La periodista y locutora Elizama Montilla se encargaba de cubrir noticias de su comunidad en la región norte-central de Venezuela, específicamente en el estado Aragua, tanto para la emisora radial 97.7 FM como para la página independiente de noticias «Termómetro digital». Un día, mientras se encontraba en su urbanización, ubicada en la costa de ese estado, observó algunas avionetas arrojando cajas sobre un terreno cercano. Su investigación sobre este suceso la obligó a exiliarse.
Con 18 años de trayectoria periodística, en esa época Elizama Montilla ocupaba un puesto en la junta directiva de su comunidad. Fue allí donde descubrió que un residente local estaba haciendo uso ilegal del terreno para llevar a cabo actividades relacionadas con la distribución de mercancías no identificadas y que, además, esta persona era contratista y socio cercano del Estado venezolano. Pudo constatar que este individuo mantenía estrechos vínculos con Héctor Rodríguez, actual gobernador de Miranda, quien previamente fue diputado y ministro de educación.
En 2018, cuando el gobierno supo de la investigación que Elizama estaba realizando junto a miembros de su comunidad, comenzó a hostigarla. Primero le abrieron un expediente falso en la policía, acusándola de extorsión. Empezó a ser acosada por la policía y a recibir amenazas de detención. “Cuándo no quieren que tú sepas un poco más allá de esos personajes, son capaces de hacerle daño a cualquier persona, no tienen límites”, señala.
Aún trabajando en los espacios radiales y digitales, mantuvo contacto con el Colegio Nacional de Periodistas, que le aconsejó huir del país. “Esto pinta mal”, le dijeron. Elizama, que además había documentado toda su búsqueda, decidió advertir a la alcaldía oficialista ―desde donde, según ella, venían las órdenes para amedrentarle― de que si no la dejaban salir del país, sacaría todo a la luz pública.

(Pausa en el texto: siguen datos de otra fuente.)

-- ==== Sys2Proof/Config.lean ====
section
/-! DEFINITION. The configuration of 00_scope.md R5: its parameters, the values derived from them, the constraints a
configuration must meet to define a machine (R6), and the configuration of `State.reset` (log 2). -/

namespace Sys2Proof

/-- BIT_ORDER (R5, R51): where pixel `x mod 8` stands inside its byte.  This hardware is MSB_FIRST (90_conflicts.md C1). -/
inductive BitOrder where
  | msbFirst
  | lsbFirst
  deriving DecidableEq, Repr

/-- The parameters of R5.  None of them changes after reset.  `batch` is read by no rule (R35, C8). -/
structure Config where
  fbW : Nat
  fbH : Nat
  nPlanes : Nat
  bitOrder : BitOrder
  fbBase : Nat
  planeStride : Nat
  batch : Nat
  deriving DecidableEq, Repr

/-- ROW_BYTES = FB_W / 8 (R5, C3). -/
def Config.rowBytes (c : Config) : Nat := c.fbW / 8

/-- BUF_BYTES = ROW_BYTES * FB_H, the bytes of one plane (R5). -/
def Config.bufBytes (c : Config) : Nat := c.rowBytes * c.fbH

/-- The end (exclusive) of the read aperture: FB_BASE + NPLANES * PLANE_STRIDE (R56). -/
def Config.apertureEnd (c : Config) : Nat := c.fbBase + c.nPlanes * c.planeStride

/-- The constraints of R5, as a check. -/
def Config.legal (c : Config) : Bool :=
  decide (c.fbW % 8 = 0) && decide (8 ≤ c.fbW) && decide (c.fbW ≤ 65528) &&
  decide (1 ≤ c.fbH) && decide (c.fbH ≤ 65535) &&
  decide (1 ≤ c.nPlanes) && decide (c.nPlanes ≤ 8) &&
  decide (c.fbBase % 4 = 0) && decide (0x1000 ≤ c.fbBase) &&
  decide (c.planeStride % 4 = 0) && decide (c.bufBytes ≤ c.planeStride) &&
  decide (1 ≤ c.batch) &&
  decide (c.apertureEnd ≤ 2 ^ 32)

/-- The configuration meets R5.  One that breaks a constraint defines no machine (R6). -/
abbrev Config.Legal (c : Config) : Prop := c.legal = true

/-- Doubles `p` until it reaches `n`, at most `fuel` times. -/
def doubleUntil (n : Nat) : Nat → Nat → Nat
  | 0, p => p
  | fuel + 1, p => if n ≤ p then p else doubleUntil n fuel (2 * p)

/-- The default PLANE_STRIDE of R5: the smallest power of two ≥ max(4, BUF_BYTES). -/
def defaultStride (bufBytes : Nat) : Nat := doubleUntil bufBytes 32 4

/-- The configuration of a geometry with R5's defaults: MSB_FIRST, FB_BASE 0x0010_0000, the default stride, BATCH 128. -/
def Config.withDefaults (fbW fbH nPlanes : Nat) : Config :=
  { fbW := fbW, fbH := fbH, nPlanes := nPlanes, bitOrder := .msbFirst, fbBase := 0x00100000,
    planeStride := defaultStride (fbW / 8 * fbH), batch := 128 }

/-- The configuration `State.reset` is built with: the 24 × 8 one-plane bitmap of 95_test_vectors.md (G1).
DESIGN CHOICE (log 2), unsafe: R5 makes the geometry a model argument and gives it no default. -/
def Config.reference : Config := Config.withDefaults 24 8 1

end Sys2Proof
end

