-- ==== Sys2Proof/Syntax.lean ====
section
/-! DEFINITION. The host's actions and the block's instructions: the registers of 10_state.md R22, bus transactions
(20_memory.md R55), and `Instr`, one constructor per row of spec/opcode_table.json. -/

namespace Sys2Proof

/-- The mapped registers of R22, in the order of their offsets. -/
inductive Reg where
  | ctrl | status | posX | posY | extW | extH | cmd | errInfo | seqRemainLo | seqRemainHi
  | geomW | geomH | logicalW | logicalH | config | apertureBase | apertureStride
  deriving DecidableEq, Repr

/-- The kind of a transaction (R55). -/
inductive Kind where
  | read
  | write
  deriving DecidableEq, Repr

/-- The access width n ∈ {1, 2, 4} of a transaction (R55). -/
inductive Width where
  | byte
  | half
  | word
  deriving DecidableEq, Repr

/-- The width in bytes, the spec's n. -/
def Width.bytes : Width → Nat
  | .byte => 1
  | .half => 2
  | .word => 4

/-- A host transaction `(kind, addr, n, data)` (R55).  `data` is read by writes only. -/
structure Transaction where
  kind : Kind
  addr : Word
  width : Width
  data : Word
  deriving DecidableEq, Repr

/-- What the host can do to the block: one transaction on its port (R55), or a reset between transactions (R181). -/
inductive HostAction where
  | transact (t : Transaction)
  | reset
  deriving DecidableEq, Repr

/-- The instructions, one constructor per row of spec/opcode_table.json.  The commands with a legal OP carry RSV
(bits 31:16) and COLOR (bits 15:8) whole, so that the reserved encodings of R85 are forms of their row (log 6). -/
inductive Instr where
  /-- SET_PIXEL (R120). -/
  | setPixel (rsv : BitVec 16) (color : Byte)
  /-- FILL_RECT (R122). -/
  | fillRect (rsv : BitVec 16) (color : Byte)
  /-- SEQ_BEGIN (R141). -/
  | seqBegin (rsv : BitVec 16) (color : Byte)
  /-- SEQ_PUSH (R144). -/
  | seqPush (rsv : BitVec 16) (color : Byte)
  /-- SEQ_END (R147). -/
  | seqEnd (rsv : BitVec 16) (color : Byte)
  /-- ILLEGAL_OP: a command word whose OP is not assigned (R84). -/
  | illegalOp (word : Word)
  /-- REG_WRITE: a legal write of a mapped register (R57). -/
  | regWrite (reg : Reg) (value : Word)
  /-- REG_READ: a legal read of a mapped register (R57). -/
  | regRead (reg : Reg)
  /-- FB_READ_BYTE: a one-byte read of the aperture (R59). -/
  | fbReadByte (addr : Word)
  /-- FB_READ_WORD: a four-byte read of the aperture (R59). -/
  | fbReadWord (addr : Word)
  /-- FB_WRITE: any write of the aperture (R61). -/
  | fbWrite (addr : Word) (width : Width) (data : Word)
  deriving DecidableEq, Repr

end Sys2Proof
end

En julio del 2021, Elizama Montilla huyó de su casa. Primero se escondió en Caracas, buscando protección en el hogar de sus familiares. Luego, en octubre de ese mismo año, logró irse de Venezuela a España con la ayuda de sus hijos. Lamentablemente, la vicepresidenta de la organización comunitaria junto a quien realizaba su investigación, no tuvo la misma suerte y fue detenida ilegalmente junto a su esposo por organismos venezolanos de inteligencia. Ambos llevan dos años detenidos y su abogado -encargado de la documentación de su caso- falleció de forma extraña y repentina.
Elizama Montilla dejó su vida en Venezuela y tiene miedo de regresar. Muchas personas le insistieron en que la publicación de su trabajo podría ser un “enfrentamiento importante” al gobierno venezolano, pero ella insiste en que no es una opción por los riesgos que esto puede significar para sus familiares aún en el país. “Sigo lo que está ocurriendo de cerca, pero no puedo hacer nada”, señala.
Tras exiliarse, Montillas continuó colaborando a distancia como escritora de radio por un tiempo. Actualmente es solicitante de asilo humanitario y tiene una empresa propia de diseño.